**Exercise description**.
Determine the number of lines in the data below that hold "agedPost"; give nothing but that number.

**Dataset entries**.

###

-- ==== Sys2Proof/Machine/RegMap.lean ====
section
/-! DEFINITION. The register map: every field of every register table of the spec, with its BAR0
address (R15, Table HI-3), place, access code and reset value. Field `n` of a repeated register is the
field of its n-th copy. One definition per field; `regRows` lists the words of each block. -/
namespace Sys2Proof.Machine

/-- Class of fault source `s` (Table FL-1, codes of Table FL-4): 0 unused, 1 C, 2 U, 3 F. -/
def fltClass (s : Nat) : Nat :=
  if s ≤ 0x43 then 2 else if s = 0x44 then 1 else if s = 0x45 then 2 else if s ≤ 0x48 then 3
  else if s = 0x49 then 2 else if s < 0x50 then 0 else if s = 0x50 then 3 else if s ≤ 0x57 then 2
  else if s = 0x58 then 1 else if s ≤ 0x5B then 2 else if s ≤ 0x5D then 1 else if s = 0x5E then 2
  else if s = 0x5F then 1 else if s ≤ 0xFF then 2 else if s ≤ 0x183 then 1 else if s = 0x184 then 3
  else if s < 0x190 then 0 else if s ≤ 0x1AF then 1 else if s ≤ 0x1CF then 2 else if s ≤ 0x1D1 then 3
  else if s = 0x1D2 then 2 else if s < 0x1E0 then 0 else if s = 0x1E0 then 2 else 0

/-- Default reaction of fault source `s` (Table FL-1, codes of Table FL-4): 0 COUNT, 1 CONTAIN, 4 HALT_DEVICE. -/
def fltDefReaction (s : Nat) : Nat :=
  if s = 0x46 ∨ s = 0x47 ∨ s = 0x50 ∨ s = 0x1D0 ∨ s = 0x1D1 then 4
  else if s = 0x48 ∨ s = 0x184 ∨ (0x1B0 ≤ s ∧ s ≤ 0x1CF) then 1 else 0
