/-- One lane beside LANEn: the MSN of the next superblock sent, the scrambler's last 58 bits, the run of the
stuffing procedure (count, value), the stuff bits since the last marker sent, the frame in progress on the frame
stream and the frames behind it, whether the copy leaving is on the stream already, the bytes of it that are there while it is
not whole, the phase of quiet (R124: 0
sending, 1 entry wanted, 2 quiet, 3 exit asked, 4 exit burst under way, 5 timer wake asked, 6 timer burst under way, 7 and 8 the same
behind the superblock boundary that lies inside the burst, so that the next one ends it), the
timing frames sent since DOWN; on receive the descrambler's last 58 bits, the destuffing run, the stuff bits and the
error flag of the superblock before, the last MSN, the runs of good and of bad markers, of good timing frames with
RX_OK 1 and 0, the timing superblocks without a good frame, the positions tried, the partner's FILL_ON, the run of
equal QL fields, the superblocks since a word matched (2 for more), the receive stamps of the frames that have begun on the line
and not yet been taken, none of a frame where no engine locates its superblock's marker (R206), the marker and fill errors of the health window and whether it has been whole in UP; the states
of the PRBS generator and checker; whether a HOLD command holds the lane; the reader of the received frame stream; and the
extensions with a bad CHK (R111). -/
structure LaneSt where
  msn      : Nat := 0
  scr      : Nat := 0
  txRun    : Nat × Bool := (0, false)
  txStuff  : Nat := 0
  cur      : List Byte := []
  queue    : List (List Byte) := []
  early    : Bool := false
  fed      : Nat := 0
  quiet    : Nat := 0
  tfCount  : Nat := 0
  dscr     : Nat := 0
  rxRun    : Nat × Bool := (0, false)
  rxStuff  : Nat := 0
  rxErr    : Bool := false
  rxMsn    : Nat := 0
  good     : Nat := 0
  badRun   : Nat := 0
  okRun    : Nat := 0
  noRun    : Nat := 0
  missed   : Nat := 0
  tried    : Nat := 0
  fillOn   : Bool := false
  qlRun    : Nat × Nat := (0, 0)
  seen     : Nat := 2
  rxDa     : List (Option Nat) := []
  markWin  : Nat := 0
  fillWin  : Nat := 0
  whole    : Bool := false
  gen      : Nat := 0
  chk      : Nat := 0
  hostHeld : Bool := false
  rx       : RxSt := {}
  extBad   : Nat := 0
  deriving DecidableEq, Repr

/-- One port beside PORTn: the pause time of each class in quanta as last received (R141), whether it sends remote fault while it
has no lock (Table EP-3), the deskew of its first lane in UI (R146), and the frames of its own that wait for it to be free (R142). -/
structure PortSt where
  pause  : Tab Nat := []
  rfault : Bool := false
  deskew : Nat := 0
  own    : List (List Byte) := []
  deriving DecidableEq, Repr

/-- Dressing beside CAL: each sensor's reading when the run started and the lowest and highest since, the readings
in a row beyond ΔT (5 where they have triggered), the readings at the last abort, the values measured so far, the domains that were on at
PRECHECK, the triggers held (cause, sensor; oldest first), whether the run is the start-up run and whether the commit is a
RESTORE, the second of CAL_TB chosen for the commit, whether CAL_REF_CLK is lost, whether a CAL_REF_PPS edge fell within 1.5 s,
whether one had when the run began, and whether one was ever seen, the coarse and fine taps now in use
of each clock output, and the nominal values of the CALIBRATION record. -/
structure Dress where
  tStart  : Tab Int := []
  tMin    : Tab Int := []
  tMax    : Tab Int := []
  cross   : Tab Nat := []
  tAbort  : Tab Int := []
  newV    : Tab (Option Int) := []
  domains : Nat := 0
  held    : List (Nat × Nat) := []
  startup : Bool := false
  restore : Bool := false
  second  : Nat := 0
  clkLost : Bool := true
  ppsSeen : Bool := false
  ppsHad  : Bool := false
  ppsEver : Bool := false
  taps    : Tab (Nat × Nat) := []
  nominal : Tab (Option Int) := []
  deriving DecidableEq, Repr

/-- The state of the device. -/
structure State where
  /-- the register file: fields by key 32 × address + low bit; an unlisted field reads its reset value -/
  regs : Tab Nat := []
  /-- the 48-bit counters by the address of their _LO word (R129) -/
  cnt48 : Tab Nat := []
  /-- what the device has sent, newest first -/
  out : List Out := []
  /-- counts the free values drawn so far (the model's own) -/
  free : Nat := 0
  /-- input pins as last seen -/
  pins : Pins := {}
  /-- the XO check -/
  xo : XoCheck := {}
  /-- SEL and WINDOW of the frequency measurement under way -/
  fmeter : Option (Nat × Nat) := none
  /-- start-up -/
  boot : Boot := {}
  /-- the MRAM journal: the 32 bytes of each written slot -/
  journal : Tab (List Byte) := []
  /-- journal records waiting to be written (R340) -/
  jrnlQ : List JRec := []
  /-- the OTP fuses -/
  otp : Otp := {}
  /-- life cycle, mailbox and JTAG -/
  sec : Sec := {}
  /-- the power controller -/
  pwr : Pwr := {}
  /-- the report lines of the fault sources -/
  lines : Tab FltLine := []
  /-- the fault collector -/
  flt : Flt := {}
  /-- the time bases: base n of timekeeper k at 8 k + n -/
  tbs : Tab TBase := []
  /-- the host interface beside HIF -/
  hif : Hif := {}
  /-- Fantail -/
  refsel : Refsel := {}
  /-- the cross-link and the cancelled reference step -/
  xc : Xc := {}
  /-- the root and output synthesizers and the clock outputs -/
  syn : Syn := {}
  /-- the pulse generators and the time-stamp queues -/
  pul : Pul := {}
  /-- performance counters, Gleaning and bandwidth windows -/
  pmon : Pmon := {}
  /-- the forwarding tables and learning -/
  tbl : Tbl := {}
  /-- the switch core -/
  fab : Fab := {}
  /-- the Tentering engines -/
  tt : Tt := {}
  /-- the lanes -/
  lan : Tab LaneSt := []
  /-- the Ethernet ports -/
  prt : Tab PortSt := []
  /-- Dressing -/
  dress : Dress := {}
  /-- the commands waiting, first in first out -/
  pending : List Instr := []
  deriving DecidableEq, Repr

/-- The device right after reset: every register field at the value of its field table, every memory
wiped, nothing waiting (R58). The fuses and the journal are those of a part that has never been started. -/
def State.reset : State := {}

end Sys2Proof.Machine
end

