-- ==== Sys2Proof/Machine/Feed.lean ====
section
/-! DEFINITION. Samples and settings that reach a time base: the host feed, the PPS of a REFIN pair, deferred
samples and the ramp (07_time_bases_and_servo), with the pulse generators that follow VALID. -/
namespace Sys2Proof.Machine

/-- A sample reaches base `n`, and generators follow VALID. -/
def State.sampleTb (s : State) (n : Nat) (e : Int) : State := (s.sample n e).pgSync

/-- The result of a feed command; OK counts in ACCEPTED. -/
def State.feedResult (s : State) (n r : Nat) : State :=
  let s := s.wr (Reg.tkTbFeedStatusResult n) r
  s.when (r == 0) fun s => s.bump (Reg.tkTbFeedStatusAccepted n)

/-- OFFSET delivers a host sample to a HOST base (R168, Table TK-5). -/
def execTbFeedOffset (n : Fin 8) (gen : Fin 65536) (s : State) : Res :=
  let i := n.val
  let c := s.feedCheck i gen.val
  if c ≠ 0 then .next (s.feedResult i c)
  else if s.rd (Reg.tkTbCfgSrc i) ≠ 2 then .next (s.feedResult i 3)
  else if s.halted || (s.atb i).state == tbUnset then .next (s.feedResult i 4)
  else
    let e := sgn 48 (s.rd (Reg.tkTbFeedLoFeedLo i) + 2 ^ 32 * s.rd (Reg.tkTbFeedHiFeedHi i))
    .next ((s.feedResult i 0).sampleTb i e)

/-- Base `n` of timekeeper `k` in UNSET takes a SET to time `t` (Table TK-2). -/
def State.setTime (s : State) (k n t : Nat) : State :=
  let b := s.tb k n
  if b.state ≠ tbUnset then s
  else
    match s.rd (Reg.tkTbCfgSrc n) with
    | 0 => s.putTb k n { state := tbFree, valid := true, t := t }
    | 2 => s.putTb k n { state := tbAcquire, valid := true, t := t, tLast := t }
    | _ => s.setTb k n { b with t := t }

/-- SET hard sets, or loads the time of, a base with VALID = 0 (R162, R168). -/
def execTbFeedSet (n : Fin 8) (gen : Fin 65536) (s : State) : Res :=
  let i := n.val
  let c := s.feedCheck i gen.val
  let ns := s.rd (Reg.tkTbSetNsSetNs i)
  if c ≠ 0 then .next (s.feedResult i c)
  else if s.halted || s.tbValid i || decide (999999999 < ns) then .next (s.feedResult i 4)
  else
    let sec := s.rd (Reg.tkTbSetSecLoSetSecLo i) + 2 ^ 32 * s.rd (Reg.tkTbSetSecHiSetSecHi i)
    let t := (sec * tSecond + ns * 65536) % s.tbRange i
    .next (((s.feedResult i 0).setTime 0 i t).setTime 1 i t).pgSync

/-- A sample that arrived early is used (R166). -/
def execTbSampleDeferred (n : Fin 8) (s : State) : Res :=
  .next (((s.useWaiting 0 n.val).useWaiting 1 n.val).deferredCheck n.val (s.atb n.val).state).pgSync

/-- A 1 ms RAMP tick of pair `k` in both timekeepers (R172). -/
def execTbRampTick (k : Fin 4) (s : State) : Res :=
  if s.on (Reg.tkPairEn k.val) then .next ((s.rampTick (1 - s.activeTk) k.val).rampTick s.activeTk k.val) else .next s

/-- The reading of base `n` at an edge of the latch of REFIN pair `m`, sampled `coarse` and `fine` taps into the base's present
cycle, on the tap scale of EVT_IN(m + 8) (R222), 2^-16 ns. -/
def State.ppsRaw (s : State) (n m coarse fine : Nat) : Int :=
  (s.atb n).t + coarse * s.cal (0x168 + m + 8) + fine * s.cal (0x194 + m + 8)

/-- The offset of a PPS edge on base `n` read `raw`: less the latch delay and PPS_DELAY, folded to half a second (R167, R222). -/
def State.ppsOffset (s : State) (n m : Nat) (raw : Int) : Int :=
  let sub := (raw - s.cal (0x1A5 + m) - s.rdS (Reg.tkTbPpsDelayPpsDelay n)) % (tSecond : Int)
  if 2 * sub < (tSecond : Int) then sub else sub - tSecond

/-- A PPS edge on pair `m` is stamped on base `n` and is its sample, unless the latch's dead time of 4 ns after the edge it stamped
last still runs, around the base's wrap (R157, R167, R221, R222). -/
def State.ppsSample (s : State) (n m coarse fine : Nat) : State :=
  let raw := s.ppsRaw n m coarse fine
  let dead := match Tab.get s.pul.lastPps n none with
    | some l => decide ((raw - l) % (s.tbRange n : Nat) < 4 * 65536)
    | none => false
  if dead then s
  else { s with pul := { s.pul with lastPps := Tab.set s.pul.lastPps n (some raw.toNat) none } }.sampleTb n (s.ppsOffset n m raw)

/-- A rising PPS edge on the odd pin of REFIN pair `m`: `cyclesOk` says that the period it ends held the expected
number of cycles of the paired clock within 100 ns. Three good periods set PPS_VALID, a bad one clears it, and
while it is 1 the edge, at the coarse and fine `taps`, is a sample of every base on the pair (R64, R167). -/
def execRefinPpsEdge (pair : Fin 4) (cyclesOk : Bool) (taps : Fin 64 × Fin 32) (s : State) : Res :=
  let m := pair.val
  let c := 2 * m
  if !s.on (Reg.refselCandCfgPair c) then .next s
  else if !cyclesOk then
    let was := s.on (Reg.refselCandStatusPpsValid c)
    let s := (s.setCand c { s.cand c with ppsRun := 0 }).wr (Reg.refselCandStatusPpsValid c) 0
    .next (s.when was fun s => s.sourceLost 3 m)
  else
    let run := min 3 ((s.cand c).ppsRun + 1)
    let s := s.setCand c { s.cand c with ppsRun := run }
    let s := s.when (run == 3) fun s => s.wr (Reg.refselCandStatusPpsValid c) 1
    if s.on (Reg.refselCandStatusPpsValid c) then
      .next (s.each (List.range 8) fun s n => if s.tbSrc s.activeTk n = (3, m) then s.ppsSample n m taps.1.val taps.2.val else s)
    else .next s

/-- No PPS edge for 1.5 s: PPS_VALID clears and the bases on the pair lose their source (R64, Table TK-4). -/
def execPpsEdgeTimeout (pair : Fin 4) (s : State) : Res :=
  let c := 2 * pair.val
  let was := s.on (Reg.refselCandStatusPpsValid c)
  let s := (s.setCand c { s.cand c with ppsRun := 0 }).wr (Reg.refselCandStatusPpsValid c) 0
  .next (s.when was fun s => s.sourceLost 3 pair.val)

end Sys2Proof.Machine
end

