/-- The flow entry `e` in `sl` decides a frame of VLAN entry `v` (R250, R254). -/
def State.lookupFlow (s : State) (p id : Nat) (f : Frame) (v sl e : Nat) : Look × List Byte × State :=
  let x := ((s.refresh tFlow sl).ev (0x02C + 16 * p)).saStep p id f v
  let y := x.2.flowLook p f v e
  (y.1, x.1, y.2)

/-- The destination address, found in `d` or not, decides a frame of VLAN entry `v` (R250). -/
def State.lookupDa (s : State) (p id : Nat) (f : Frame) (v : Nat) (d : Option Nat) : Look × List Byte × State :=
  let (note, s) := s.saStep p id f v
  let (a, tc, s) := s.daDecide p v f.ingress f.vid f.da d f.iclass
  (.done a f.vid tc f.trailer false, note, s)

/-- The lookups of a frame's first completed pass (R250). -/
def State.lookup1 (s : State) (p id : Nat) (f : Frame) : Look × List Byte × State :=
  match s.vlanLookup f.vid with
  | (none, s) => (.done ⟨2, []⟩ f.vid f.iclass f.trailer false, [], (s.bump Reg.tblCntVlanDrop).ev (0x026 + 16 * p))
  | (some v, s) =>
    let (d, s') := s.daLookup f.vid f.da
    match if bit (s.rd Reg.tblCfgFlowTc) f.iclass then s.hitKey tFlow (flowKeyBytes f.ingress f.vid f.da f.etype) else none with
    | some sl => s'.lookupFlow p id f v sl (s'.ent tFlow sl)
    | none => s'.lookupDa p id f v d

/-- The second-level lookup in OUT_VID (R250, Table TB-5). -/
def State.lookup2 (s : State) (p : Nat) (f : Frame) : Look × State :=
  let (v?, s) := s.vlanLookup f.outVid
  match v? with
  | none => (.done ⟨2, []⟩ f.outVid f.tc f.trailer false, (s.bump Reg.tblCntVlanDrop).ev (0x026 + 16 * p))
  | some v =>
    let (d, s) := s.daLookup f.outVid f.da
    let (a, tc, s) := s.daDecide p v f.ingress f.outVid f.da d f.tc
    (.done a f.outVid tc f.trailer false, s)

/-- FLOW_HASH (R254). -/
def flowHash (f : Frame) : Nat := crc32 0xFFFFFFFF (be 6 f.da ++ be 6 f.sa ++ be 2 f.vid ++ be 2 f.etype) % 4096

/-! ## Ageing (R255 to R258) -/

/-- AGE_UNIT milliseconds pass: the counter in PD3 advances (R255). -/
def execAgeClockTick (s : State) : Res := if s.pdOn 3 then .next (s.bumpWrap Reg.tblStatusAgeNow) else .next s

/-- An entry is removed with an AGED notification of `reason`. -/
def State.agedPost (s : State) (t e reason : Nat) : State :=
  let et := if t = 1 then fieldOf e 32 16 + fieldOf e 25 7 * 2 ^ 16 else 0
  s.post 5 (t + 8 * reason) (eVid e) (eMac e) (eDest e) 0 et 0

/-- The ager decides the age of the entry in `slot` of table `t` (R257). A removal held off is decided again at the next visit (R252). -/
def State.ageSlot (s : State) (t slot : Nat) : State :=
  let e := s.ent t slot
  let lim := s.rd (if t = 0 then Reg.tblAgeLimitFdbLimit else Reg.tblAgeLimitFlowLimit)
  if !eValid e || !eAgeEn e || s.holds t [slot] || decide ((s.ageNow + 65536 - eHit e) % 65536 < lim) then s
  else if s.on Reg.tblCfgAgeNotify then
    if s.lnqRoom then ((s.setEnt t slot 0).agedPost t e 0).ev 0x65 else (s.bump Reg.tblCntAgeDefer).ev 0x66
  else (s.setEnt t slot 0).ev 0x65

/-- The ager visits one bucket of each bank (R257). -/
def execAgerVisit (parity : List (Nat × Nat)) (s : State) : Res :=
  if !s.pdOn 3 then .next s
  else
    let k := s.tbl.bucket
    let slots := (List.range 16).map fun i =>
      let t := i / 8
      (t, slotOf t (i / 4 % 2) (k % buckets t) (i % 4))
    let s := (s.ev 0x64).parityReads slots parity
    let s := s.each slots fun s x => s.ageSlot x.1 x.2
    .next { s with tbl := { s.tbl with bucket := (k + 1) % 32768 } }

/-! ## Placement (R270) -/

/-- The bank and bucket of a slot of table `t`. -/
def bankOf (t slot : Nat) : Nat := slot / (buckets t * 4)

/-- The lowest free way of a bucket, as a slot. -/
def State.freeWay (s : State) (t b k : Nat) : Option Nat :=
  (List.range 4).findSome? fun w => let sl := slotOf t b k w; if eValid (s.ent t sl) then none else some sl

/-- The breadth-first search of R270, at most `fuel` buckets: a bucket of the queue with the slots vacated on the
way to it, latest first. Answers the free slot and the slots whose entries move, nearest to it first. -/
def State.cuckoo (s : State) (t : Nat) : Nat → List (Nat × Nat × List Nat) → List (Nat × Nat) → Option (List Nat)
  | 0, _, _ => none
  | _, [], _ => none
  | n + 1, (b, k, path) :: q, seen =>
    match s.freeWay t b k with
    | some sl => some (sl :: path)
    | none =>
      if 8 ≤ path.length then State.cuckoo s t n q seen
      else
        let nxt := (List.range 4).map fun w =>
          let sl := slotOf t b k w
          (1 - b, s.bucketOf t (1 - b) (eKeyBytes t (s.ent t sl)), sl :: path)
        let nxt := nxt.filter fun x => !seen.contains (x.1, x.2.1)
        State.cuckoo s t n (q ++ nxt) (seen ++ nxt.map fun x => (x.1, x.2.1))

/-- The path that an INSERT of `e` into table `t` takes. -/
def State.insertPath (s : State) (t e : Nat) : Option (List Nat) :=
  let key := eKeyBytes t e
  let b0 := s.bucketOf t 0 key
  let b1 := s.bucketOf t 1 key
  s.cuckoo t 256 [(0, b0, []), (1, b1, [])] [(0, b0), (1, b1)]

/-- The entry of slot `src` moves to slot `sl` (R252). -/
def State.moveEnt (s : State) (t sl src : Nat) : State := (s.setEnt t sl (s.ent t src)).ev 0x61

/-- The moves of a path from its free end backwards, then `e` in the last slot. -/
def State.runPath (s : State) (t e : Nat) : List Nat → State
  | [] => s
  | sl :: l =>
    match l.head? with
    | none => s.setEnt t sl e
    | some src => State.runPath (s.moveEnt t sl src) t e l

/-- Entry `e` placed in table `t`; whether it found a place. -/
def State.place (s : State) (t e : Nat) : Bool × State :=
  match s.insertPath t e with
  | some l => (true, s.runPath t e l)
  | none => (false, s)

/-! ## The static shadow (R260) -/

/-- An entry without its HIT_TS. -/
def eCore (kind e : Nat) : Nat := if kind = 0 then e - fieldOf e 288 16 * 2 ^ 288 else setHit e 0

/-- Reinstating a missing FDB or flow entry: a free way of a candidate bucket, else the lowest host entry of the
bank-0 bucket is evicted. -/
def State.reinstateKey (s : State) (t e : Nat) : Bool × State :=
  let key := eKeyBytes t e
  let b0 := s.bucketOf t 0 key
  match (s.freeWay t 0 b0).orElse fun _ => s.freeWay t 1 (s.bucketOf t 1 key) with
  | some sl => (true, s.setEnt t sl e)
  | none =>
    match (List.range 4).findSome? fun w => let sl := slotOf t 0 b0 w; if eStatic (s.ent t sl) then none else some sl with
    | some sl =>
      let old := s.ent t sl
      (true, (if s.lnqRoom then s.agedPost t old 1 else s).setEnt t sl e)
    | none => (false, s)

/-- An item put back by the audit is counted (R260). -/
def State.auditCount (s : State) : State := (s.bump Reg.tblCntReinstated).ev 0x68

/-- The slots that reinstating an item may write. -/
def State.auditSlots (s : State) (kind vid e : Nat) : List Nat :=
  if kind = 0 then [vid] else s.keySlots (kind - 1) (eKeyBytes (kind - 1) e)

/-- One item of the shadow is checked against its table and reinstated if missing or different. -/
def State.auditItem (s : State) (x : Nat × Nat × Nat) : State :=
  let (kind, vid, e) := x
  if kind = 0 then
    if eCore 0 (s.ent tVlan vid) == e then s else State.auditCount (s.setEnt tVlan vid e)
  else
    let t := kind - 1
    match s.findKey t (eKeyBytes t e) with
    | some sl => if eCore 1 (s.ent t sl) == e then s else State.auditCount (s.setEnt t sl e)
    | none =>
      let (ok, s) := s.reinstateKey t e
      s.when ok State.auditCount

/-- The audit checks the next static item (R260). `ecc`: 0 the shadow reads clean, 1 a corrected error, 2 an
uncorrectable one. An item that a CONTAIN has taken out is passed over; where the writes to its buckets are held off (R252), the
audit waits. -/
def execShadowAuditStep (ecc : Fin 3) (parity : List (Nat × Nat)) (s : State) : Res :=
  if !s.pdOn 3 || s.tbl.items == 0 then .next s
  else
    let i := s.tbl.audit % s.tbl.items
    let (kind, vid, e) := Tab.get s.tbl.shadow i (0, 0, 0)
    if s.holds (if kind = 0 then tVlan else kind - 1) (s.auditSlots kind vid e) then .next s else
    let s := { s with tbl := { s.tbl with audit := (i + 1) % s.tbl.items } }
    if s.flt.auditSkip.contains i then .next s
    else if ecc = 2 then .next (s.report 0x184 i)
    else
      let s := s.when (ecc == 1) fun s => s.report 0x183 i
      let reads := (s.auditSlots kind vid e).map fun x => (if kind = 0 then tVlan else kind - 1, x)
      .next ((s.parityReads reads parity).auditItem (kind, vid, e))

/-- The oldest CAM entry is 2 ms old and removed (R267). -/
def execCamEntryExpire (s : State) : Res := .next (s.setCam (s.tbl.cam.drop 1))

/-! ## Table commands (R269 to R273) -/

/-- The command at the front of the queue, where its result has room (R399, R403). -/
def State.tcqFront (s : State) : Option TcqCmd :=
  match s.tbl.tcq with
  | [] => none
  | c :: _ => if c.dma || decide (s.hif.tcr.length < 256) then some c else none

/-- TCQ_FREE and TCR_COUNT follow the queues. -/
def State.fifoStatus (s : State) : State :=
  s.wrs [(Reg.hifFifoStatusTcqFree, 256 - s.tbl.tcq.length), (Reg.hifFifoStatusTcrCount, s.hif.tcr.length)]

/-- The front command completes with result `r`: it leaves the queue, and its result goes to ring 2 or to the
result FIFO (Table HI-6). Event 0x060, a command executed, is raised for every command that finishes, OP 0 and a refused one among them: Table PM-1
does not say which count (DESIGN CHOICE, log entry 72). -/
def State.tcqDone (s : State) (c : TcqCmd) (r : Nat) : State :=
  let s := { s with tbl := { s.tbl with tcq := s.tbl.tcq.drop 1 } }
  let e := slice c.bytes 4 4 ++ le 1 r ++ slice c.bytes 0 2 ++ le 1 (s.rd Reg.tblEpochCurrent) ++ le 4 c.idx ++ le 4 0
  let s := s.ev 0x60
  if c.dma then (s.when (s.ringOn 2) fun s => s.ringPost 2 e).fifoStatus
  else
    let was := s.hif.tcr
    ({ s with hif := { s.hif with tcr := was ++ [e] } }.fifoStatus).when (was == []) fun s => s.intr 9

/-- The entry field of a command with HIT_TS = AGE_NOW, VALID 1, ORIGIN 0. -/
def State.cmdEntry (s : State) (c : TcqCmd) : Nat :=
  let e := unle (slice c.bytes 8 16)
  setHit (e % 2 ^ 126) s.ageNow + 2 ^ 127

/-- The value checks of Table TB-13 on an INSERT, MODIFY or DELETE. -/
def State.cmdBad (s : State) (c : TcqCmd) (e : Nat) : Bool :=
  let t := u8 c.bytes 1
  let raw := unle (slice c.bytes 8 16)
  decide (2 ≤ t) || !zeros c.bytes 24 8 || eVid e == 0 || eVid e == 4095
    || (if t = 0 then fieldOf raw 36 12 != 0 || fieldOf raw 7 25 != 0 || eMac e == 0 || isGroup (eMac e) || !s.isDest (eDest e)
        else bit raw 7 || !s.isDest (fieldOf e 25 7)
          || (if bit e 24 then !bit (s.ent tVlan (fieldOf e 12 12)) 319 else !s.isDest (eDest e)))

/-- INSERT, MODIFY or DELETE (`op` 1 to 3) of the front command, checked in the order of Table TB-13. A write that is held off waits
(R252). -/
def State.tableCmd (s : State) (c : TcqCmd) (op : Nat) : State :=
  let t := u8 c.bytes 1
  let e := s.cmdEntry c
  if u16 c.bytes 2 ≠ s.rd Reg.tblStatusGen then s.tcqDone c 1
  else if s.cmdBad c e then s.tcqDone c 2
  else
    let drop (s : State) : State := s.when (t == 0) fun s => s.camDrop (eVid e) (eMac e)
    match s.findKey t (eKeyBytes t e) with
    | some sl =>
      if eStatic (s.ent t sl) then s.tcqDone c 3
      else if op = 1 then s.tcqDone c 4
      else if s.holds t [sl] then s
      else if op = 2 then (drop (s.setEnt t sl e)).tcqDone c 0
      else (drop (s.setEnt t sl 0)).tcqDone c 0
    | none =>
      if op ≠ 1 then s.tcqDone c 5
      else if s.holds t ((s.insertPath t e).getD []) then s
      else
        let (ok, s) := s.place t e
        if ok then (drop s).tcqDone c 0 else (s.bump Reg.tblCntTcqFull).tcqDone c 6

/-- A command of OP `op` at the front of the queue is executed by `f`. -/
def State.tcqRun (s : State) (op : Nat → Bool) (f : State → TcqCmd → State) : Res :=
  if !s.pdOn 3 then .next s
  else
    match s.tcqFront with
    | some c => if op (u8 c.bytes 0) then .next (f s c) else .next s
    | none => .next s

/-- OP 0 returns its TAG with OK, unchecked (R425). -/
def execTcqNop (s : State) : Res := s.tcqRun (· == 0) fun s c => s.tcqDone c 0

/-- INSERT (R270). -/
def execTcqInsert (s : State) : Res := s.tcqRun (· == 1) fun s c => s.tableCmd c 1

/-- MODIFY replaces every non-key field of an existing host entry. -/
def execTcqModify (s : State) : Res := s.tcqRun (· == 2) fun s c => s.tableCmd c 2

/-- DELETE removes a host entry. -/
def execTcqDelete (s : State) : Res := s.tcqRun (· == 3) fun s c => s.tableCmd c 3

###

**Answer box**.
3